Iceland remains one of the only countries in the world to opt out of the International Commercial Whaling Moratorium. And yet, rather than hunting them for meat, ex-whaling ships are now hunting whales for tourism – armed with an intimate knowledge of the water, and cameras instead of harpoons. Tiny Húsavík on Iceland’s north coast is now the country’s whale-watching capital, with over 300,000 tourists per year arriving for the chance to see a giant fluke slap the water, or to snap a humpback breaching. Whales here now have a serious value beyond food.

Photo by Paul Einerhand

So, what’s the verdict? It feels unfair that we should be having to make the decision whether to eat fish or not. The onus shouldn’t just be on us as individuals. It is not simply consumer demand that is driving the nets of mega-trawlers across the sea floor, but big fishing companies’ demands for profit. We need to be lobbying government and big business to make the change. It is as much their responsibility as ours. In the meantime, however, I’ve seen enough to be steering clear of the supermarket fish aisle. 

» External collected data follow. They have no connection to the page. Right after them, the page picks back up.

/-- The record that tells of an object which is no longer there (R315). -/
def NegRec.closed (now : List NegRec) (r : NegRec) : Option NegRec :=
  match r with
  | .context c _ _ => if now.any (fun x => match x with | .context d _ _ => d == c | _ => false) then none else some (.context c 0 0)
  | .seq i _ => if now.any (fun x => match x with | .seq j _ => j == i | _ => false) then none else some (.seq i (zeros 64))
  | .ref ty i n => if n = 0 || now.any (fun x => match x with | .ref t j _ => t == ty && j == i | _ => false) then none else some (.ref ty i 0)
  | _ => none

/-- Cut records into parts of at most 4,080 bytes; the last keeps 40 for the trailer. -/
def negParts (l : List (List Byte)) : List (List Byte) :=
  let acc := l.foldl (fun (acc : List (List Byte) × List Byte) r =>
    if acc.2.length + r.length > 4040 then (acc.1 ++ [acc.2], r) else (acc.1, acc.2 ++ r)) ([], [])
  acc.1 ++ [acc.2]

/-- Form and send the negative of the frame, once the lists of the next one stand; `after` is the module at the edge to come, whose
objects and sequences the negative describes. -/
def Module.sendNeg (m : Module) (after : Module) (vd : Nat) : Module :=
  match m.twinVd? vd with
  | none => m
  | some t =>
    if t.mode ≠ 1 || m.twin.state != tsPAIRED || (t.shadow && !t.firstNeg) then m
    else
      let state := after.vdState vd
      let recs := after.vdWork vd ++ state.filter (fun r => !t.sent.contains r) ++ t.sent.filterMap (NegRec.closed state)
      let tr : NegTrailer := { mwrites := t.mwSent, bytes := t.mwBytes, digest := deviceDigest m.recs vd, wasBound := t.firstNeg && t.wasBound }
      let parts := negParts (recs.map NegRec.bytes)
      let m := each parts.zipIdx m (fun m p =>
        let last := p.2 + 1 == parts.length
        m.sendTwin tmNEG vd (b2n last) (if last then p.1 ++ negTrailerBytes tr else p.1))
      m.modTwinVd vd (fun t => { t with sent := state, mwSent := 0, mwBytes := 0, firstNeg := false })

/-- A sequence record from its bytes, taken over with lease OTHER (R152, R319). -/
def seqRecOf (part : Nat) (b : List Byte) : SeqRec :=
  let w := fieldOf b 0 1
  { lost := bits w 0 3 == 2, lease := 2, direct := bit w 6, released := bit w 7, ctx := fieldOf b 1 3, part := part,
    pageCount := fieldOf b 4 4, listBase := fieldOf b 8 6, owner := fieldOf b 14 2, segId := fieldOf b 16 8, commitSeq := fieldOf b 24 8,
    epoch := fieldOf b 32 4, maxEpoch := fieldOf b 36 4, expiry := fieldOf b 40 6, hold := fieldOf b 46 1, lostCause := fieldOf b 47 1,
    lostFrame := fieldOf b 48 6, moveTo := false, offer := none }

/-- Commands of the queues of a device that a negative shows complete leave the shadow's queues. -/
def Module.shadowQueue (m : Module) (q upTo : Nat) (open_ : List (Nat × Nat)) : Module :=
  match m.obj.queues.get? q with
  | none => m
  | some k =>
    let n := subMod 32 upTo k.picked
    let m := if n ≤ 65536 then (List.range n).foldl (fun m i =>
        let j := (k.picked + i) % 2 ^ 32
        if open_.contains (q, j) then m.setWord q j cswPICKED 0 0 else (m.setWord q j cswDONE stOK 0)) m else m
    m.modQueue q (fun k => { k with picked := upTo })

Tarring an entire industry with the same brush is an overly simplistic approach – clearly not all fishing is the same - but it is effective. While critics have hit back that the documentary uses out-of-context interviews and is misleading, Seaspiracy makes its point well. As Professor Callum Roberts – a marine conservationist at the University of Exeter who is quoted in the documentary – said in an interview with the Guardian, “My colleagues may rue the statistics, but the basic thrust of it is we are doing a huge amount of damage to the ocean and that’s true. At some point you run out. Whether it’s 2048 or 2079, the question is: ‘Is the trajectory in the wrong direction or the right direction?’”. This film has the potential to be to the most damaging of industrial fishing what Blackfish has been to marine parks. And those tins of tuna in my cupboard are unlikely to be replaced anytime soon.